The study will include 40 patients (20 intervention, 20 observation) with requirement for enteral nutrition at time of inclusion. In the intervention group the maximum possible level of mobilization is carried out and muscles are activated twice a day using neuromuscular electrical stimulation (NMES). The nutrition plan of the intervention group is based on the applicable guidelines for intensive care medicine with exception of increased protein intake. The control group receives therapy without deviating from the standard according of the DGEM guideline.
The study aims to show that the decrease in muscle mass is significantly less than in the control group (primary hypothesis) via ultrasound of the rectus femoris muscle and in case of given consent muscle biopsy. As secondary hypothesis it is examined whether the combination of early high protein intake and muscle activation improves muscle strength and endurance.
Intensive Care Unit Acquired Weakness (ICUAW) describes the clinically diagnosed manifestation of a neuromuscular organ dysfunction. It develops in approximately 40% of all intensive care unit patients amounting to at least 1.2 million patients annually in Germany. All these patients face a broad range of sequeleae and an increased mortality up to 5 years after ICU discharge. A characteristic pathophysiological phenomenon is an early severe muscle atrophy reaching 10% during the first days after ICU admission.
The current preventative and therapeutic approach for ICUAW is a combination of targeted risk factor management as well as early activation of muscles, i.e. neuromuscular electrical stimulation (NMES) and early mobilization as they have been shown to counteract the muscle atrophy and mediate different outcome benefits such as shorter ICU stay.
Nutrition is a key element of our daily life. Protein intake has been shown to affect lean mass and muscle mass. Research into specific nutritional strategies to treat or prevent ICUAW are scarce and the combination with early muscle activation has not been adequately explored.

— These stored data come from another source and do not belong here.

/-- O48 (R340, R341, R342, R343): GDDR7_ACCESS_COMPLETE: each replay counts for its channel; a write that has used them all up leaves its atom dross, with event 0x5012; a read counts single-bit errors and changes no memory, and makes dross of an atom with an uncorrectable word, with event 0x5011; a read that has used its replays up is accounted as its words last arrived; an access to a channel that retrains is held.  DEMAND_SCRUB_REWRITE corrects the words of the first queued atom and PATROL_SCRUB goes on to the next position of its pass: outside dross neither changes a byte that a reader gets. -/
def Obligations.MemoryAccesses : Prop :=
  (∀ (s : State) (addr : BitVec 40) (write : Bool) (r : BitVec 3) (ex : Bool) (a c n key : Nat), a = addr.toNat / 128 * 128 →
    s.hw.place a = .gddr key → c = (s.hw.position a).1 → n = min r.toNat (s.hw.fget F.MEM_REPLAY_MAX_TRIES) →
    (s.hw.channelHeld a = true → Completes (.gddr7AccessComplete addr write r ex) s (fun t => t = { s.hw with
      mu := { s.hw.mu with heldAcc := s.hw.mu.heldAcc ++ [{ addr := addr.toNat, write := write, replays := r.toNat, exhausted := ex }] } })) ∧
    (s.hw.channelHeld a = false →
    Completes (.gddr7AccessComplete addr write r ex) s (fun t => t.rd .MEM_CH_REPLAY c = satAdd (s.hw.rd .MEM_CH_REPLAY c) n) ∧
    (write = true → ex = false ∨ n < s.hw.fget F.MEM_REPLAY_MAX_TRIES →
      Completes (.gddr7AccessComplete addr write r ex) s (fun t => t.mem = s.hw.mem ∧ t.host = s.hw.host)) ∧
    (write = true → ex = true → n = s.hw.fget F.MEM_REPLAY_MAX_TRIES → EventRoom s.hw →
      Completes (.gddr7AccessComplete addr write r ex) s (fun t => t.mem = s.hw.mem.markDross a ∧ t.mem.atomDross a = true ∧
        t.rd .FLT_DROSS_MADE 0 = satAdd (s.hw.rd .FLT_DROSS_MADE 0) 1 ∧ Raises s.hw t 0x5012 a (a >>> 32))) ∧
    (write = false → ex = false ∨ n < s.hw.fget F.MEM_REPLAY_MAX_TRIES →
      (∀ w ∈ s.hw.atomErrors a, s.hw.mem.syndrome w ≠ .uncorrectable) →
      Completes (.gddr7AccessComplete addr write r ex) s (fun t => t.mem = s.hw.mem ∧ t.host = s.hw.host ∧
        t.rd .MEM_CH_CE c = satAdd (s.hw.rd .MEM_CH_CE c) ((s.hw.atomErrors a).filter s.hw.mem.singleBit).length)) ∧
    (write = false → ex = false ∨ n < s.hw.fget F.MEM_REPLAY_MAX_TRIES →
      (∃ w ∈ s.hw.atomErrors a, s.hw.mem.syndrome w = .uncorrectable) → EventRoom s.hw →
      Completes (.gddr7AccessComplete addr write r ex) s (fun t => t.mem = s.hw.mem.markDross a ∧ t.mem.atomDross a = true ∧
        (∀ w ∈ s.hw.atomErrors a, s.hw.mem.syndrome w = .uncorrectable → w ∈ t.mu.forwarded) ∧
        ∃ e ∈ t.host.waiting, e.code = 0x5011 ∧ e.arg0 = a % 2 ^ 32 ∧ e.arg1 = a >>> 32)) ∧
    (write = false → ex = true → n = s.hw.fget F.MEM_REPLAY_MAX_TRIES → Completes (.gddr7AccessComplete addr write r ex) s (fun t =>
      t.mem = (if (s.hw.lastArrived a).all (fun e => e.2 != .uncorrectable) then s.hw.mem else s.hw.mem.markDross a) ∧
      t.rd .MEM_CH_CE c = satAdd (s.hw.rd .MEM_CH_CE c) ((s.hw.lastArrived a).filter (fun e => e.2.single)).length)))) ∧
  (∀ (s : State) (c : Fin 40),
    ((s.hw.getChan c).scrubQ = [] ∨ (s.hw.mu.retraining.map (fun e => e.1)) = some c.val → Completes (.demandScrubRewrite c) s (fun t => t = s.hw)) ∧
    (∀ a rest, (s.hw.getChan c).scrubQ = a :: rest → (s.hw.mu.retraining.map (fun e => e.1)) ≠ some c.val → Completes (.demandScrubRewrite c) s (fun t =>
      (t.getChan c).scrubQ = rest ∧ t.regs = s.hw.regs ∧ (∀ i, t.mem.goodByte i = s.hw.mem.goodByte i) ∧
      ∀ w ∈ s.hw.atomErrors a, s.hw.mem.singleBit w = true → t.mem.syndrome w = .clean))) ∧
  (∀ s : State,
    (s.hw.fget F.MEM_SCRUB_RATE_RATE = 0 ∨ s.hw.mu.copy.isSome = true ∨ s.hw.capacity = 0 → Completes .patrolScrub s (fun t => t = s.hw)) ∧
    (s.hw.fget F.MEM_SCRUB_RATE_RATE ≠ 0 → s.hw.mu.copy = none → s.hw.capacity ≠ 0 → Completes .patrolScrub s (fun t =>
      (∀ a, t.mem.atomDross a = true ∨ t.mem.goodByte a = s.hw.mem.goodByte a) ∧
      (s.hw.mu.scrubCh + 1 < 40 → t.mu.scrubCh = s.hw.mu.scrubCh + 1 ∧ t.fget F.MEM_SCRUB_POS_ROW = s.hw.fget F.MEM_SCRUB_POS_ROW) ∧
      (40 ≤ s.hw.mu.scrubCh + 1 → s.hw.fget F.MEM_SCRUB_POS_ROW + 1 < 0x200_0000 → t.mu.scrubCh = 0 ∧
        t.fget F.MEM_SCRUB_POS_ROW = s.hw.fget F.MEM_SCRUB_POS_ROW + 1) ∧
      (40 ≤ s.hw.mu.scrubCh + 1 → s.hw.fget F.MEM_SCRUB_POS_ROW + 1 = 0x200_0000 → t.mu.scrubCh = 0 ∧ t.fget F.MEM_SCRUB_POS_ROW = 0 ∧
        t.mu.pageCe = [] ∧ t.rd .MEM_SCRUB_PASS 0 = satAdd (s.hw.rd .MEM_SCRUB_PASS 0) 1))))

/-- O49 (R344, R345, R346, R349, R350, R352): CHANNEL_RETRAIN_START: a channel in service at the threshold begins retraining with event 0x5020, or within its hold-off raises event 0x5023, or waits while another retrains or a copy runs.  CHANNEL_RETRAIN_DONE and CHANNEL_RETRAIN_TIMEOUT end the retraining with events 0x5021 and 0x5022, after which nothing is held and a copy that waited begins.  RETIREMENT_COPY_DONE unmaps the window with event 0x5031, and RETURN_COPY_DONE leaves the channel to its edge.  PAGE_ACCEPT, PAGE_DECLINE and PAGE_OFFLINED accept or withdraw a proposal, and put an accepted page into the offline table with event 0x5041. -/
def Obligations.ChannelsAndPages : Prop :=
  ∀ s : State,
    (∀ (c : Fin 40) (x : Chan), x = s.hw.getChan c → x.st = .in_ → x.due = none →
      (s.hw.errCount c < s.hw.fget F.MEM_RETRAIN_THR_COUNT → Completes (.channelRetrainStart c) s (fun t => t = s.hw)) ∧
      (s.hw.fget F.MEM_RETRAIN_THR_COUNT ≤ s.hw.errCount c →
        (s.hw.heldOff c = true → EventRoom s.hw → Completes (.channelRetrainStart c) s (fun t => Raises s.hw t 0x5023 c (s.hw.errCount c) ∧
          EventsOnly s.hw t ∧ RegsKeptEv [] s.hw t)) ∧
        (s.hw.heldOff c = false → s.hw.mu.retraining.isSome = true ∨ s.hw.mu.copy.isSome = true ∨ s.hw.mu.copyDue.isSome = true ∨
          (∃ k < c.val, s.hw.retrainWaits k = true) →
          Completes (.channelRetrainStart c) s (fun t => t = s.hw.setChan c { x with due := some 0 })) ∧
        (s.hw.heldOff c = false → s.hw.mu.retraining = none → s.hw.mu.copy = none → s.hw.mu.copyDue = none →
          (∀ k < c.val, s.hw.retrainWaits k = false) → EventRoom s.hw →
          Completes (.channelRetrainStart c) s (fun t => t.mu = { s.hw.mu with retraining := some (c.val, 0) } ∧
            t.getChan c = { x with errs := [] } ∧ Raises s.hw t 0x5020 c 0 ∧ RegsKeptEv [] s.hw t)))) ∧
    (∀ us : BitVec 12, s.hw.mu.retraining.isSome = true → Completes (.channelRetrainDone us) s (fun t =>
      t.mu.retraining = none ∧ t.mu.heldAcc = [] ∧ ∀ back, s.hw.mu.copy = none → s.hw.mu.copyDue = some back →
        t.mu.copy = some back ∧ t.mu.copyDue = none ∧ t.mu.copyRow = 0)) ∧
    (∀ (c cause : Nat) (us : BitVec 12), s.hw.mu.retraining = some (c, cause) → s.hw.mu.heldAcc = [] → s.hw.mu.copyDue = none → EventRoom s.hw →
      Completes (.channelRetrainDone us) s (fun t => t.mu = { s.hw.mu with retraining := none } ∧
        t.getChan c = { s.hw.getChan c with lastRetrain := some s.hw.beatNo, newRate := none, errs := [] } ∧
        t.rd .MEM_CH_RETRAINS c = satAdd (s.hw.rd .MEM_CH_RETRAINS c) 1 ∧ Raises s.hw t 0x5021 c us.toNat ∧
        ((s.hw.getChan c).newRate = none → t.rd .MEM_RATE c = s.hw.rd .MEM_RATE c)) ∧
      (cause ≠ 2 → Completes (.channelRetrainTimeout us) s (fun t => t.mu = { s.hw.mu with retraining := none } ∧
        (t.getChan c).st = (s.hw.getChan c).st ∧ t.rd .MEM_CH_RETRAINS c = satAdd (s.hw.rd .MEM_CH_RETRAINS c) 1 ∧
        Raises s.hw t 0x5022 c us.toNat ∧ t.rd .MEM_RATE c = s.hw.rd .MEM_RATE c))) ∧
    (∀ c, s.hw.mu.outCh = some c →
      (s.hw.mu.copy = some false → EventRoom s.hw → Completes .retirementCopyDone s (fun t => t.mu.windowOff = true ∧ t.mu.copy = none ∧
        t.mu.outCh = some c ∧ (∀ e ∈ t.mu.offline, e.1 ≠ c) ∧ Raises s.hw t 0x5031 c (windowBase >>> 20) ∧
        ∀ a, t.mem.atomDross a = true ∨ t.mem.goodByte a = s.hw.mem.goodByte a)) ∧
      (s.hw.mu.copy = some true → Completes .returnCopyDone s (fun t => t.mu = { s.hw.mu with copy := none } ∧
        (t.getChan c).returning = true ∧ ∀ a, t.mem.atomDross a = true ∨ t.mem.goodByte a = s.hw.mem.goodByte a))) ∧
    (∀ (k : BitVec 4) (c page cause : Nat) (acc : Bool), Sparse.find? s.hw.mu.props k.toNat = some (c, page, cause, acc) → EventRoom s.hw →
      (s.hw.regsLive = true →
        ((s.hw.mu.offline.filter (fun e => e.1 == c)).length + Accepted s.hw c k.toNat < 256 → Completes (.pageAccept k) s (fun t =>
          Sparse.find? t.mu.props k.toNat = some (c, page, cause, true) ∧ t.mu.offline = s.hw.mu.offline ∧ t.regs = s.hw.regs)) ∧
        (256 ≤ (s.hw.mu.offline.filter (fun e => e.1 == c)).length + Accepted s.hw c k.toNat → Completes (.pageAccept k) s (fun t =>
          Sparse.find? t.mu.props k.toNat = none ∧ Raises s.hw t 0x5042 k.toNat 1)) ∧
        (acc = false → Completes (.pageDecline k) s (fun t => Sparse.find? t.mu.props k.toNat = none ∧ Raises s.hw t 0x5042 k.toNat 0)) ∧
        (acc = true → Completes (.pageDecline k) s (fun t => t = s.hw))) ∧
      (acc = true → Completes (.pageOfflined k) s (fun t => Sparse.find? t.mu.props k.toNat = none ∧
        t.mu.offline = s.hw.mu.offline ++ [(c, page)] ∧ Raises s.hw t 0x5041 c page)))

The study will include 40 patients (20 intervention, 20 observation) who were admitted to an intensive care unit within the last 48 hours. A basic requirement for inclusion is an indication for enteral (via the gastrointestinal tract) nutrition at time of inclusion. In the intervention group, the ability to mobilize is assessed daily and the maximum possible level of mobilization is carried out and additional muscles are activated twice a day using neuromuscular electrical stimulation (NMES). The nutrition plan of the intervention group is based on the applicable guidelines for intensive care medicine. In this study, protein intake is increased in the interventional group. The control group receives therapy without deviating from the standard according to the SOP and DGEM guideline: "Clinical nutrition in intensive care medicine" 2018.
The study aims to show that the decrease in muscle mass is significantly less than in the control group (primary hypothesis) via ultrasound of the rectus femoris muscle and muscle biopsy. As a second hypothesis it is examined whether the combination of early high protein intake and muscle activation improves muscle strength and endurance compared to the control group.
Further exploratory analyses will investigate changes in the skeletal muscle glycogen content, skeletal muscle histology, skeletal muscle gene expression, skeletal muscle protein level, as well as metabolomic changes in blood and urine.
An additional blood sample will be taken after 90 days as part of a follow-up.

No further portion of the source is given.